Global Citizen Year
- Abbreviation: GCY
- Formation: 2009; 17 years ago
- Founder: Abby Falik
- Tax ID no.: 26-3161342
- Legal status: 501(c)(3) non-profit organization
- Headquarters: Oakland, California, United States
- CEO: Erin Lewellen
- Revenue: $21,412,648 (2022)
- Website: www.globalcitizenyear.org

= Global Citizen Year =

Non-profit organization based in San Francisco

Global Citizen Year (renamed Tilting Futures in 2024) is a non-profit organization based in Oakland which runs several programs that aim to help young people develop intellectual and emotional skills pertaining to empathy, cross-cultural communication and connection, personal agency, and the addressing of global issues.

The organization was founded by Harvard Business School graduate Abby Falik in 2009, based on a pitch she presented and won first place for in the 2008 Pitch for Change. Since 2010, the organization has had over 2700 graduates from over 100 countries.

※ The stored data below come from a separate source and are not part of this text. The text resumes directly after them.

-- ==== Sys2Proof/Machine/Sample.lean ====
section
/-! DEFINITION. The winnow engine (R306 to R310, R434) and the sampling engine (R301 to R305).
Readings and choices of the model: DESIGN CHOICE log entry 14; DEDUCED log entry 40. -/

namespace Sys2Proof.Machine

/-- SAMPLE (R290). -/
def execSample (tk : BitVec 4) (a : BitVec 5) (t : BitVec 1) (c : BitVec 6) (s : State) :
    Host.Outcome State Fault Refusal := runE .sample 64 tk a t c s
/-- WNSTEP (R290). -/
def execWnstep (tk : BitVec 4) (a : BitVec 5) (t : BitVec 1) (c : BitVec 6) (s : State) :
    Host.Outcome State Fault Refusal := runE .wnstep 32 tk a t c s

/-! ### Grammars, contexts and masks (R306, R307) -/

/-- Fields of a grammar descriptor. -/
def gV (g : Nat) : Nat := fieldOf g 0 4
def gNstate (g : Nat) : Nat := fieldOf g 4 2
def gNsym (g : Nat) : Nat := fieldOf g 6 2
def gNclass (g : Nat) : Nat := fieldOf g 8 2
def gDepth (g : Nat) : Nat := fieldOf g 10 1
def gStart (g : Nat) : Nat := fieldOf g 12 2
def gClasstab (g : Nat) : Nat := fieldOf g 16 8
def gTrans (g : Nat) : Nat := fieldOf g 24 8
def gMasktab (g : Nat) : Nat := fieldOf g 32 8
/-- Lines of a mask. -/
def gLines (g : Nat) : Nat := (gV g + 511) / 512

def State.gram (s : State) (slot : Nat) : Option Nat := (lookupN s.grams slot).map (·.toNat)
def State.wctxOf (s : State) (c : Nat) : WCtx := mget {} s.wctx c
/-- The top symbol, 0 for an empty stack. -/
def WCtx.top (c : WCtx) : Nat := c.stack.headD 0

/-- One line of a mask through the cache (R306, R310). -/
def maskLine (o : EOp) (slot g st top i : Nat) (s : State) : AR (BitVec 512) :=
  match s.mcache.find? fun l => l.1 == slot && l.2.1 == st && l.2.2.1 == top && l.2.2.2.1 == i with
  | some l => .val l.2.2.2.2 s
  | none =>
    match eRead o (gMasktab g + (st * gNsym g + top) * (64 * gLines g) + 64 * i) 64 64 s with
    | .wait s => .wait s
    | .bad b s => .bad b s
    | .val bs s =>
      let v := BitVec.ofNat 512 (leNat bs)
      .val v { s with mcache := ((slot, st, top, i, v) :: s.mcache).take 65536 }
/-- The lines of the mask of a slot, state and top, as one number; its bits at or beyond V mean nothing. -/
def maskOf (o : EOp) (slot g st top : Nat) (s : State) : AR Nat :=
  (AR.list (fun i s => maskLine o slot g st top i s) (List.range (gLines g)) s).bind fun ls s =>
    .val ((ls.zipIdx).foldl (fun a l => a + l.1.toNat * 2 ^ (512 * l.2)) 0) s

/-! ### WNSTEP (R308, R309) -/

def EOp.wOp (o : EOp) : Nat := o.f 0 1
def EOp.wCtx (o : EOp) : Nat := o.f 1 1
def EOp.wSlot (o : EOp) : Nat := o.f 2 1

/-- The block is read and checked (R433). -/
def readWnstep (id : Nat) (o : EOp) (s : State) : State :=
  withBlock id 32 32 o s fun o s =>
    if 3 < o.wOp then eEnd id o 0 0 s
    else if 63 < o.wCtx then eEnd id o 1 0 s
    else if 2 ≤ o.wOp ∧ (s.wctxOf o.wCtx).slot.isNone then eEnd id o 1 0xFFFF s
    else if o.wOp < 2 ∧ 15 < o.wSlot then eEnd id o 2 0 s
    else if o.wOp = 1 ∧ (s.gram o.wSlot).isNone then eEnd id o 2 0xFFFF s
    else setEop id { o with read := true } s

/-- The request at the head of the winnow engine, if it is of this operation, takes effect (R306). -/
def winTurn (op : Nat) (f : Nat → EOp → State → State) (s : State) : Host.Outcome State Fault Refusal :=
  match s.winQ with
  | [] => ok s
  | id :: _ =>
    match s.eop? id with
    | none => ok (leaveEngine id s)
    | some o => if !o.read then ok (readWnstep id o s) else if o.wOp = op then ok (f id o s) else ok s

/-- First field of a descriptor outside R307. -/
def gramBad (g : Nat) : Option Nat :=
  if gV g = 0 ∨ 262144 < gV g then some 0
  else if gNstate g = 0 ∨ 4096 < gNstate g then some 4
  else if gNsym g = 0 ∨ 256 < gNsym g then some 6
  else if gNclass g = 0 ∨ 256 < gNclass g then some 8
  else if gDepth g = 0 ∨ 64 < gDepth g then some 10
  else if gNstate g ≤ gStart g then some 12
  else if gMasktab g % 64 ≠ 0 then some 32
  else none

/-- GRAM: the descriptor is loaded and the slot's cached lines are dropped. -/
def execGram (s : State) : Host.Outcome State Fault Refusal := putOff s <|
  winTurn 0 (fun id o s =>
    match eRead o (o.f 8 8) 64 64 s with
    | .wait s => s
    | .bad b s => eFault id o b s
    | .val bs s =>
      match gramBad (leNat bs) with
      | some off => eEnd id o 8 off s
      | none => whenRetire o s (fun s =>
          eRetire id o { s with grams := mput (merase s.grams o.wSlot) o.wSlot (BitVec.ofNat 512 (leNat bs)),
                                mcache := s.mcache.filter (·.1 ≠ o.wSlot) })) s

/-- The status word (R309). -/
def wStatus (c : WCtx) (mask : Nat) (v : Nat) (nostep : Bool) : Nat :=
  let n := (List.range v).countP (bit mask)
  c.state % 4096 + c.stack.length % 128 * 2 ^ 12 + c.top % 256 * 2 ^ 19 + (if n = 1 then 2 ^ 32 else 0)
    + (if n = 0 then 2 ^ 33 else 0) + (if nostep then 2 ^ 34 else 0) + n % 2 ^ 24 * 2 ^ 40

/-- The context's new content takes effect with the writes of FETCH (R309), after everything it reads and writes has
been translated; irr says that a guarded task becomes irrevocable first (R310). -/
def wEffect (id : Nat) (o : EOp) (slot g : Nat) (c : WCtx) (nostep irr : Bool) (s : State) : State :=
  match maskOf o slot g c.state c.top s with
  | .wait s => s
  | .absent _ s => s
  | .bad b s => eFault id o b s
  | .val m s =>
    let wr := bit (o.f 3 1) 0
    let st := o.f 24 8
    let outs := (if wr then [(o.f 16 8, 64 * gLines g, 64)] else []) ++ if st = 0 then [] else [(st, 8, 8)]
    match eSides o .write outs s with
    | (some b, _, s) => eFault id o b s
    | (none, ds, s) =>
      let o := { o with dsts := ds }
      let t := o.org.task
      let ls := ds.flatMap fun d => linesOf d.2.1 d.2.2.1
      if s.putWaits t ls then sendBisnp (s.taskLines t ls) s
      else whenRetire o s fun s =>
        let s := if irr then becomeIrrevocable t 4 s else s
        let s := { s with wctx := mset {} s.wctx o.wCtx c }
        let s := if wr then (eWrite o (o.f 16 8) (leBytes m (64 * gLines g)) s).2 else s
        let s := if st = 0 then s else (eWrite o st (leBytes (wStatus c m (gV g) nostep) 8) s).2
        eRetire id o s

/-- INIT: the context is bound to the slot at its start state. -/
def execInitW (s : State) : Host.Outcome State Fault Refusal := putOff s <|
  winTurn 1 (fun id o s =>
    match s.gram o.wSlot with
    | none => eEnd id o 2 0xFFFF s
    | some g => wEffect id o o.wSlot g { slot := some o.wSlot, state := gStart g } false false s) s

/-- A delegable cause ends the operation without effect (R404, R434). -/
def wTrap (id : Nat) (o : EOp) (cause tok st : Nat) (s : State) : State :=
  delegable o.org cause o.org.block.toNat tok st (leaveEngine id (dropEop id s))

/-- A step by token t (R309, R434): off is the block field that led to the tables. -/
def wStep (id off t : Nat) (o : EOp) (s : State) : State :=
  let c := s.wctxOf o.wCtx
  let slot := c.slot.getD 0
  match s.gram slot with
  | none => eEnd id o 1 0xFFFF s
  | some g =>
    match maskOf o slot g c.state c.top s with
    | .wait s => s
    | .absent _ s => s
    | .bad b s => eFault id o b s
    | .val m s =>
      if gV g ≤ t ∨ !bit m t then wTrap id o 0x60 t c.state s
      else match pRead o (gClasstab g + t) 1 1 s with
        | .wait s => s
        | .absent _ s => s
        | .bad b s => eFault id o b s
        | .val cl s =>
          if gNclass g ≤ cl then eEnd id o off 16 s
          else match pRead o (gTrans g + 4 * (c.state * gNclass g + cl)) 4 4 s with
            | .wait s => s
            | .absent _ s => s
            | .bad b s => eFault id o b s
            | .val e s =>
              let op := bits e 13 12
              let sym := bits e 21 14
              let next := bits e 11 0
              if op = 1 ∧ gDepth g ≤ c.stack.length then wTrap id o 0x61 t c.state s
              else if op = 2 ∧ c.stack = [] then wTrap id o 0x62 t c.state s
              else if op = 3 ∨ gNstate g ≤ next ∨ (op = 1 ∧ (sym = 0 ∨ gNsym g ≤ sym)) then eEnd id o off 24 s
              else
                let stack := if op = 1 then sym :: c.stack else if op = 2 then c.stack.tail else c.stack
                wEffect id o slot g { c with state := next, stack := stack } false true s

/-- STEP. -/
def execStepW (s : State) : Host.Outcome State Fault Refusal := putOff s <|
  winTurn 2 (fun id o s => wStep id 4 (o.f 4 4) o s) s

/-- STEPR: an EMPTY sample makes no step. -/
def execSteprW (s : State) : Host.Outcome State Fault Refusal := putOff s <|
  winTurn 3 (fun id o s =>
    match pRead o (o.f 8 8) 8 8 s with
    | .wait s => s
    | .absent _ s => s
    | .bad b s => eFault id o b s
    | .val r s =>
      if bit r 34 then
        let c := s.wctxOf o.wCtx
        match s.gram (c.slot.getD 0) with
        | none => eEnd id o 1 0xFFFF s
        | some g => wEffect id o (c.slot.getD 0) g c true true s
      else wStep id 8 (bits r 31 0) o s) s

/-! ### SAMPLE (R301 to R304) -/

/-- GEN (R302). -/
def genDraw (seed ctr : Word) : Nat :=
  let x := seed + ctr * 0x9E3779B97F4A7C15
  let x := (x ^^^ (x >>> 30)) * 0xBF58476D1CE4E5B9
  let x := (x ^^^ (x >>> 27)) * 0x94D049BB133111EB
  let x := x ^^^ (x >>> 31)
  (x >>> 32).toNat

/-- A candidate: token, score and weight. -/
structure Cand where
  tok : Nat
  s : FV
  w : FV := .fin false 0 0
deriving DecidableEq, Repr, Inhabited

/-- Rank order (R303): descending score, the lower token first among equals. -/
def Cand.before (a b : Cand) : Bool := b.s.lt a.s || (!a.s.lt b.s && decide (a.tok < b.tok))
def insertCand (c : Cand) : List Cand → List Cand
  | [] => [c]
  | d :: l => if c.before d then c :: d :: l else d :: insertCand c l
def rankCands (l : List Cand) : List Cand := l.foldr insertCand []

/-- What SAMPLE returns: the result word (R304), and whether it has drawn. -/
structure Choice where
  word : Nat
  drawn : Bool := false
deriving DecidableEq, Repr, Inhabited
def resultWord (tok : Nat) (forced drawn empty : Bool) (ncand : Nat) : Nat :=
  tok % 2 ^ 32 + (if forced then 2 ^ 32 else 0) + (if drawn then 2 ^ 33 else 0) + (if empty then 2 ^ 34 else 0)
    + ncand % 2 ^ 24 * 2 ^ 40

/-- Members kept, up to and including the first whose running sum reaches th, each with its running sum. -/
def keepCands (th : FV) : FV → List Cand → List (Cand × FV)
  | _, [] => []
  | cum, c :: l =>
    let cum := r32 (cum.add RNE c.w)
    if th.isNan || cum.lt th then (c, cum) :: keepCands th cum l else [(c, cum)]

/-- The choice among the allowed tokens with their logits (R303). -/
def chooseToken (scale topp : FV) (topk : Nat) (seed ctr : Word) (l : List (Nat × FV)) : Choice :=
  let n := l.length
  match l with
  | [] => { word := resultWord 0xFFFFFFFF false false true 0 }
  | [t] => { word := resultWord t.1 true false false 1 }
  | _ =>
    let cs := l.map fun t =>
      let x := if t.2.isNan then negInf else t.2
      let y := if scale.isZero then x else r32 (x.mul scale)
      ({ tok := t.1, s := if y.isNan then negInf else y } : Cand)
    let m := cs.foldl (fun a c => if a.lt c.s then c.s else a) negInf
    let greedy := (cs.find? fun c => !c.s.lt m).map (·.tok)
    if scale.isZero ∨ m = negInf then { word := resultWord (greedy.getD 0) false false false 1 }
    else
      let C := if decide (0 < topk) && decide (topk < n) then (rankCands cs).take topk else rankCands cs
      let weight := fun (x : FV) =>
        if m = .inf false then (if x = .inf false then FV.ofInt 1 else .fin false 0 0) else exp32 (r32 (x.add RNE m.neg))
      let C := C.map fun c => { c with w := weight c.s }
      let Z := C.foldl (fun z c => r32 (z.add RNE c.w)) (.fin false 0 0)
      let kept := keepCands (r32 (topp.mul Z)) (.fin false 0 0) C
      let Zk := ((kept.getLast?).map (·.2)).getD (.fin false 0 0)
      let u := genDraw seed ctr
      let pick := kept.find? fun k => ((FV.ofInt u).mul Zk).lt (k.2.mul (FV.ofInt (2 ^ 32)))
      { word := resultWord ((pick.map (·.1.tok)).getD 0) false true false kept.length, drawn := true }

/-- The block is read and checked (R433). -/
def readSample (id : Nat) (o : EOp) (s : State) : State :=
  withBlock id 64 64 o s fun o s =>
    let v := o.f 8 4
    if v = 0 ∨ 262144 < v then eEnd id o 8 0 s
    else if 2 < o.f 12 1 then eEnd id o 12 0 s
    else if 2 < o.f 13 1 then eEnd id o 13 0 s
    else if 63 < o.f 14 1 then eEnd id o 14 0 s
    else if o.f 13 1 = 2 ∧ (s.wctxOf (o.f 14 1)).slot.isNone then eEnd id o 14 0xFFFF s
    else if 262144 < o.f 24 4 then eEnd id o 24 0 s
    else setEop id { o with read := true } s

/-- The mask, as a number of V bits (R301, R305). -/
def sampleMask (o : EOp) (s : State) : AR Nat :=
  let v := o.f 8 4
  match o.f 13 1 with
  | 0 => .val (2 ^ v - 1) s
  | 1 => match eRead o (o.f 48 8) ((v + 7) / 8) 64 s with
    | .wait s => .wait s
    | .bad b s => .bad b s
    | .val bs s => .val (leNat bs % 2 ^ v) s
  | _ =>
    let c := s.wctxOf (o.f 14 1)
    match s.gram (c.slot.getD 0) with
    | none => .val 0 s
    | some g => (maskOf o (c.slot.getD 0) g c.state c.top s).bind fun m s => .val (m % 2 ^ v) s

/-- The token is chosen; a draw writes the counter back (R304). -/
def chooseSample (id : Nat) (o : EOp) (s : State) : State :=
  let v := o.f 8 4
  let lf := o.f 12 1
  let n := if lf = 0 then 4 else 2
  match sampleMask o s with
  | .wait s => s
  | .absent _ s => s
  | .bad b s => eFault id o b s
  | .val m s =>
    match eRead o (o.f 0 8) (n * v) n s with
    | .wait s => s
    | .bad b s => eFault id o b s
    | .val bs s =>
      let F := redFmt lf
      let l := ((List.range v).filter (bit m)).map fun t => (t, F.value false (leNat ((bs.drop (n * t)).take n)))
      let c := chooseToken (fp32.value false (o.f 16 4)) (fp32.value false (o.f 20 4)) (o.f 24 4)
        (BitVec.ofNat 64 (o.f 32 8)) (BitVec.ofNat 64 (o.f 40 8)) l
      let blk := o.org.block.toNat
      match eSides o .write ((o.f 56 8, 8, 8) :: if c.drawn then [(blk + 40, 8, 8)] else []) s with
      | (some b, _, s) => eFault id o b s
      | (none, ds, s) =>
        let o := { o with dsts := ds, data := leBytes c.word 8, phase := 1 }
        if c.drawn then
          match eWrite o (blk + 40) (leBytes (o.f 40 8 + 1) 8) s with
          | (true, s) => setEop id o s
          | (false, s) => s
        else setEop id o s

/-- SAMPLE_COMPLETE (R303, R304): the request at the head of the sampling engine goes on. -/
def execSampleComplete (s : State) : Host.Outcome State Fault Refusal := putOff s <|
  match s.sampQ with
  | [] => ok s
  | id :: _ =>
    match s.eop? id with
    | none => ok (leaveEngine id s)
    | some o =>
      if !o.read then ok (readSample id o s)
      else if o.phase = 0 then ok (chooseSample id o s)
      else ok (whenRetire o s fun s => match eWrite o (o.f 56 8) o.data s with
        | (true, s) => eRetire id o s
        | (false, s) => s)

end Sys2Proof.Machine
end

==Activities and recognition==
Global Citizen Year launched its pilot program in the 2009-10 academic year, as part of which U.S. and United World College students who had finished high school and not yet enrolled in college could participate in the organization's intensive service learning and leadership program. The program provided training and mentorship through individualized apprenticeships with Global Citizen Year field staff and local partners in countries that varied each semester. The organization, partnering with colleges such as Tufts University and Claremont McKenna, hosted its programs in several countries, including (but not limited to) Brazil, Ecuador, India, and Senegal.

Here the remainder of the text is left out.